Task.
Only lines holding the word "operations" are wanted from the records; copy all of them.

++++++++++++++++++++

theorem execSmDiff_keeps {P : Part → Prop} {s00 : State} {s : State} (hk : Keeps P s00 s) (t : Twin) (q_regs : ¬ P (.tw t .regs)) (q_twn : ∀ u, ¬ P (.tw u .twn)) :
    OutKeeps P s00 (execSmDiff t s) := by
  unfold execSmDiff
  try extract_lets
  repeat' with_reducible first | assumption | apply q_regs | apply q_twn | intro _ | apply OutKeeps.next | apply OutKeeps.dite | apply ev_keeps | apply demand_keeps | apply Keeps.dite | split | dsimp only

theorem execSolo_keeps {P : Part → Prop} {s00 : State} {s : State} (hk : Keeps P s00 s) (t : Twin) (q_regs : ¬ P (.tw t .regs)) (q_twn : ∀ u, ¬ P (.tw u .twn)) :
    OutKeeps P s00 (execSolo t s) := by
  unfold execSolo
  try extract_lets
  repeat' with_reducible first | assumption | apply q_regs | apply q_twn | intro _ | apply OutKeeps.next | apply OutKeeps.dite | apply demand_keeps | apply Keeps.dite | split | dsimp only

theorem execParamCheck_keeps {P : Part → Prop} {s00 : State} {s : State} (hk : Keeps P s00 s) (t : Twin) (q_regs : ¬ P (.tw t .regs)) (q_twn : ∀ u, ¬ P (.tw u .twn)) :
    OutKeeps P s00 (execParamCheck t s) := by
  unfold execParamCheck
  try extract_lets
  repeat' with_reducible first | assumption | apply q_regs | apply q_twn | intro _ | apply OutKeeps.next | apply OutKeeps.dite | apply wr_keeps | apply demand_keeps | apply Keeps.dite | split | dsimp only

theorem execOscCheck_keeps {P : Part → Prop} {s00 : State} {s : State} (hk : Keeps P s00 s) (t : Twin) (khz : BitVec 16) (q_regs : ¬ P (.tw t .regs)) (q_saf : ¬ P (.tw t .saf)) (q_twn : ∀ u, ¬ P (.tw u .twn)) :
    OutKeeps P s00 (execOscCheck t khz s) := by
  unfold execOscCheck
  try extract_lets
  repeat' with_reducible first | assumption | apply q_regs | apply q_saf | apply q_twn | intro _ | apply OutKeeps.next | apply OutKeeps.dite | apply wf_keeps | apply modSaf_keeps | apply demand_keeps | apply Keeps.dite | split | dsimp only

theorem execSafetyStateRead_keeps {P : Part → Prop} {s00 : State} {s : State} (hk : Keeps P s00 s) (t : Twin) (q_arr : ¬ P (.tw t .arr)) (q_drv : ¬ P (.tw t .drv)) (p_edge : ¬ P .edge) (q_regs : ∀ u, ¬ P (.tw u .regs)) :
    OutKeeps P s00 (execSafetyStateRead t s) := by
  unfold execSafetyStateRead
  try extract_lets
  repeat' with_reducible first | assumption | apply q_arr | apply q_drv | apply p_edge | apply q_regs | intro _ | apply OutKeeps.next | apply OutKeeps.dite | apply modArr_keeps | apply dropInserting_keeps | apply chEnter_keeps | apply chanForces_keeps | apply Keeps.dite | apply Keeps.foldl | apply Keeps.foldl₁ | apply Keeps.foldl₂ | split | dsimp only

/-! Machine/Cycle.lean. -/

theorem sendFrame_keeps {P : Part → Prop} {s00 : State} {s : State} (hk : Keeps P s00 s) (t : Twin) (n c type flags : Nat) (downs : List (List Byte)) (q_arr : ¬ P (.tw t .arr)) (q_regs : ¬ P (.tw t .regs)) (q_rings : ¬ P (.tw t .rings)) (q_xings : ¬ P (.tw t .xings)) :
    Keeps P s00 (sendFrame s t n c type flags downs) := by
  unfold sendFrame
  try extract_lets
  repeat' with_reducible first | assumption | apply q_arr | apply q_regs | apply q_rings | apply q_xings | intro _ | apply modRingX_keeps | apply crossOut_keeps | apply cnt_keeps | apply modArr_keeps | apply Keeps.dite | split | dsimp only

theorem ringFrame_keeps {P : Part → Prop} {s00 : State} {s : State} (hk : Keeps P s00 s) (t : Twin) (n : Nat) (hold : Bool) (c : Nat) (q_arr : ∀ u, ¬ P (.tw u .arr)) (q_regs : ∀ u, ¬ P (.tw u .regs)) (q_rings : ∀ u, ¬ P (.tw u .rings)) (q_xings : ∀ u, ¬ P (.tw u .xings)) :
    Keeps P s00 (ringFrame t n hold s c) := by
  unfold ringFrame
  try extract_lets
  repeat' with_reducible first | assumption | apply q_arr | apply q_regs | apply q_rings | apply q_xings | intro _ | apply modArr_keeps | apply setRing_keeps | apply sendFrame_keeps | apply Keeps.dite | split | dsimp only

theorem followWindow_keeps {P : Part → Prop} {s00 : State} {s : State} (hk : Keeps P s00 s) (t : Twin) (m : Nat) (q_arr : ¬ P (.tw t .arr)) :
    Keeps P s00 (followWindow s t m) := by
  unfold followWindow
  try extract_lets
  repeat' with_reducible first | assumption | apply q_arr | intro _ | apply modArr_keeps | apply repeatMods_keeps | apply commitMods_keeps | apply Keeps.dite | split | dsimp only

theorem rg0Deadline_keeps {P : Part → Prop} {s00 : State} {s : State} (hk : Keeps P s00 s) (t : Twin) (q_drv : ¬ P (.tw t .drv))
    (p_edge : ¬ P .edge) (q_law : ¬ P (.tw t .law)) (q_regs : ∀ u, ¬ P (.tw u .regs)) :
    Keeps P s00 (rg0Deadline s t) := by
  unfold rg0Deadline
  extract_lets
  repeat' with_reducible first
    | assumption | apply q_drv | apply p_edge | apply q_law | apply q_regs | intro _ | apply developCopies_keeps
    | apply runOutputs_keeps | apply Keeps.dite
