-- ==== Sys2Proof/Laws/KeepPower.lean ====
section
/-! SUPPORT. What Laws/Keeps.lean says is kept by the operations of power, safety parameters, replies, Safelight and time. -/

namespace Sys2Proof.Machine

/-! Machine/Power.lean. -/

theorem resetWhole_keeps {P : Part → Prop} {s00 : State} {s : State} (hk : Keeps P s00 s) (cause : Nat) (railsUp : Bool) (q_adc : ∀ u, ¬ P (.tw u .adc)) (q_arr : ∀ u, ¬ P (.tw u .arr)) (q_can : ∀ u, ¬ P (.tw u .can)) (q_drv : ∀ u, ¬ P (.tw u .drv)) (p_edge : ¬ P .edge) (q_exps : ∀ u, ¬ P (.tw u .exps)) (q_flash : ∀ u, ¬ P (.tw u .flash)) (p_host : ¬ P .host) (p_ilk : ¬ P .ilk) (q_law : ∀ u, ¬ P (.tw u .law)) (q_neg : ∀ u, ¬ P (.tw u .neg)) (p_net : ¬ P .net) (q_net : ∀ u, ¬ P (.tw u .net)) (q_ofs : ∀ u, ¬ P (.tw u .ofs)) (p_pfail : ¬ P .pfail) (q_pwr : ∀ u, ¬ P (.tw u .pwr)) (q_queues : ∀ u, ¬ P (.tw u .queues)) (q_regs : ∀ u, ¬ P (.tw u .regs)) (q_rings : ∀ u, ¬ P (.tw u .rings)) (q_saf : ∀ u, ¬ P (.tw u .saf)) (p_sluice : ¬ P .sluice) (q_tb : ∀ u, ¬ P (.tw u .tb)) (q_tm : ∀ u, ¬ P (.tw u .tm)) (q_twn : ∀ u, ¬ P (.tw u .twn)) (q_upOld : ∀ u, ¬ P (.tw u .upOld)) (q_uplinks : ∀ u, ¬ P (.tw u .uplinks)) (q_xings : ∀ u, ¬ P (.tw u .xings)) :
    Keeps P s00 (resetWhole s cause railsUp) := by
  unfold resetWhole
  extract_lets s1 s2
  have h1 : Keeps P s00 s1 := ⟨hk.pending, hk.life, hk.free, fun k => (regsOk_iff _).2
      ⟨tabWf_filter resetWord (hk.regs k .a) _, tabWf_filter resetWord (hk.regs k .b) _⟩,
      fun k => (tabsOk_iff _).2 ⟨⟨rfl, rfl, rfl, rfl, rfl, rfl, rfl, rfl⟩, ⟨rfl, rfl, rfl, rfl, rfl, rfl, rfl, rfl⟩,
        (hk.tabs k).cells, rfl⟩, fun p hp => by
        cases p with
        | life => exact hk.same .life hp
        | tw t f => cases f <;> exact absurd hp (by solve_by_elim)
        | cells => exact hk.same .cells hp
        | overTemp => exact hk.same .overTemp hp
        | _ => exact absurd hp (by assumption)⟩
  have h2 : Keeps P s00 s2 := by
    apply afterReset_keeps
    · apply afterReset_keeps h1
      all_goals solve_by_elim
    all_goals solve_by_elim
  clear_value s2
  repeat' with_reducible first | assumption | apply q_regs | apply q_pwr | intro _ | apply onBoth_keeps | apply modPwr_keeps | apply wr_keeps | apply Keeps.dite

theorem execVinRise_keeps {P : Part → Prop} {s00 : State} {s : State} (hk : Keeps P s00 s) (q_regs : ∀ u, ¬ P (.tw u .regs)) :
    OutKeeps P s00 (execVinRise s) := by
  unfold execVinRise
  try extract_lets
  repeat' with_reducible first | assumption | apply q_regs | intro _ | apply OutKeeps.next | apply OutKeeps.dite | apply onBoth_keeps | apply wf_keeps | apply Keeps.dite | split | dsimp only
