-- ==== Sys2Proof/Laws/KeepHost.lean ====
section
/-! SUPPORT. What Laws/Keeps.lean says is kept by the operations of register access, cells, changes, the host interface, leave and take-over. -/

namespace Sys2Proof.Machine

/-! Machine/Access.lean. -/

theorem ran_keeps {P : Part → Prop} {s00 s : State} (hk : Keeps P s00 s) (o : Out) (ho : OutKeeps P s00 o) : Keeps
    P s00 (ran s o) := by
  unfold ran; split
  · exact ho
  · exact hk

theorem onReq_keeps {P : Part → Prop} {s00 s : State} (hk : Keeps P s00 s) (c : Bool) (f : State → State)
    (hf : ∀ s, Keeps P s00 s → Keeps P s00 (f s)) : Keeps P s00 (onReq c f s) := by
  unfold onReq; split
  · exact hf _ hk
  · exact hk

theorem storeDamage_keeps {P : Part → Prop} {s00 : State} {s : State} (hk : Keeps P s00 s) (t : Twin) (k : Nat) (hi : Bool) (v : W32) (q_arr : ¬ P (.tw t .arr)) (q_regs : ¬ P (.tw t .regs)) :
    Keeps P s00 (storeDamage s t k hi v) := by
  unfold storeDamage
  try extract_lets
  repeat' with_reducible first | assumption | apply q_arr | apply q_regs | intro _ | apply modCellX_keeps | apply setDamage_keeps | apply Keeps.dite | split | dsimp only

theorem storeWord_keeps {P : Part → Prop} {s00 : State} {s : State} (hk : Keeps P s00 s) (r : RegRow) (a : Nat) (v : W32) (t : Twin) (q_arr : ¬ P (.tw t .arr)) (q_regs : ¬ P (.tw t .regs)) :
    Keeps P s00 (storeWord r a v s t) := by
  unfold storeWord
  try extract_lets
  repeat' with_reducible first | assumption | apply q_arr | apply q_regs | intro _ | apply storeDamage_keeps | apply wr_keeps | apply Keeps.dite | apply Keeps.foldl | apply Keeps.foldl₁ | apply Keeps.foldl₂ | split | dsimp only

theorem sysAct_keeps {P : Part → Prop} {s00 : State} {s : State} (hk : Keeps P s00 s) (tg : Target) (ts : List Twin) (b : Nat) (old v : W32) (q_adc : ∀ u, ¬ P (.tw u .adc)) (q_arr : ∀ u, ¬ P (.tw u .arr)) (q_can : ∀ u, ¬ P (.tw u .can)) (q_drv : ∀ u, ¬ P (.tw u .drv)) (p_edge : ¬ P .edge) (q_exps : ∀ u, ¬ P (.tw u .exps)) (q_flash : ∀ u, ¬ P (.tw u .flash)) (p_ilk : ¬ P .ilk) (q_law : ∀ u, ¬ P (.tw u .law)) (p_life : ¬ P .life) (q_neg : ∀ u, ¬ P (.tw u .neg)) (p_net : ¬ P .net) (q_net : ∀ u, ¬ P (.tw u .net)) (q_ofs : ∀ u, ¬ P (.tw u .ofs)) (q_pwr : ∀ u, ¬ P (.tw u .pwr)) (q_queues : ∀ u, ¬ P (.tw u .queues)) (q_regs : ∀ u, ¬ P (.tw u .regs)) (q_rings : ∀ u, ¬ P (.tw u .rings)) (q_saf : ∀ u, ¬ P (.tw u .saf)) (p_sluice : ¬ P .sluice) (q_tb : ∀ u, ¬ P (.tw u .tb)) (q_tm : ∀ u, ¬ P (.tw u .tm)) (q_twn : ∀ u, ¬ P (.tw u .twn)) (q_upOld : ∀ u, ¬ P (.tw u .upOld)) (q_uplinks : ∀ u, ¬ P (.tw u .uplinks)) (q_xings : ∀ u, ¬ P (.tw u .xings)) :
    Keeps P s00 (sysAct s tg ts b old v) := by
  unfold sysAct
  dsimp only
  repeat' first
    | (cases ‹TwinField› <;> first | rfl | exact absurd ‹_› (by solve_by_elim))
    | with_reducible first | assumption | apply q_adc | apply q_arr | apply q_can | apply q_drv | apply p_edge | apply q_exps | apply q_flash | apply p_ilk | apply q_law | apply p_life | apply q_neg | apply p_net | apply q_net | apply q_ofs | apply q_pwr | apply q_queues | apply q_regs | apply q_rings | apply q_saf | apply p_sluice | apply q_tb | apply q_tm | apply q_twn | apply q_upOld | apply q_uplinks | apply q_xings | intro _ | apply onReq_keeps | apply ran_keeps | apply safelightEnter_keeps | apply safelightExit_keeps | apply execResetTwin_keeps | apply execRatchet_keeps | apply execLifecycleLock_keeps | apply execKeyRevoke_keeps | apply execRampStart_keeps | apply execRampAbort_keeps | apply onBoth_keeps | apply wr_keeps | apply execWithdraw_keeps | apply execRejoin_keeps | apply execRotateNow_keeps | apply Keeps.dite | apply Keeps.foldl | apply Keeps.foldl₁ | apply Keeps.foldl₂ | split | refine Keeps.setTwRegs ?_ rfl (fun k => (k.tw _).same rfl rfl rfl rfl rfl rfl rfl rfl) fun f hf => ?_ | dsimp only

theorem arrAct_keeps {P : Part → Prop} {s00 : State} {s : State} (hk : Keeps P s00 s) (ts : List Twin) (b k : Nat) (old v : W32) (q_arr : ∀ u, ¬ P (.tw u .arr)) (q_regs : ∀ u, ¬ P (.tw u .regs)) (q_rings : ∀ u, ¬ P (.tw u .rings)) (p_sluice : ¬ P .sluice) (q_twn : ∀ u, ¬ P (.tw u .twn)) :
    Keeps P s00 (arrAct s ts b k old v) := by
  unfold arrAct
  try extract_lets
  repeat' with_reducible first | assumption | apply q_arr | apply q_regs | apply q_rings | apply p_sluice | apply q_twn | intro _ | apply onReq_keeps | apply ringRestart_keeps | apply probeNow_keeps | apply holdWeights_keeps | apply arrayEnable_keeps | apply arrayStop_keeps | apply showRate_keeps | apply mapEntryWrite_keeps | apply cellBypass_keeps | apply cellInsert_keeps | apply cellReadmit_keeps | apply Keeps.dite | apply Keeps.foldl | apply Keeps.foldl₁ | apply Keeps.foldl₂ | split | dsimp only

++++++++++++++++++++

Response to the exercise.
/-! SUPPORT. What Laws/Keeps.lean says is kept by the operations of power, safety parameters, replies, Safelight and time. -/
/-! SUPPORT. What Laws/Keeps.lean says is kept by the operations of register access, cells, changes, the host interface, leave and take-over. -/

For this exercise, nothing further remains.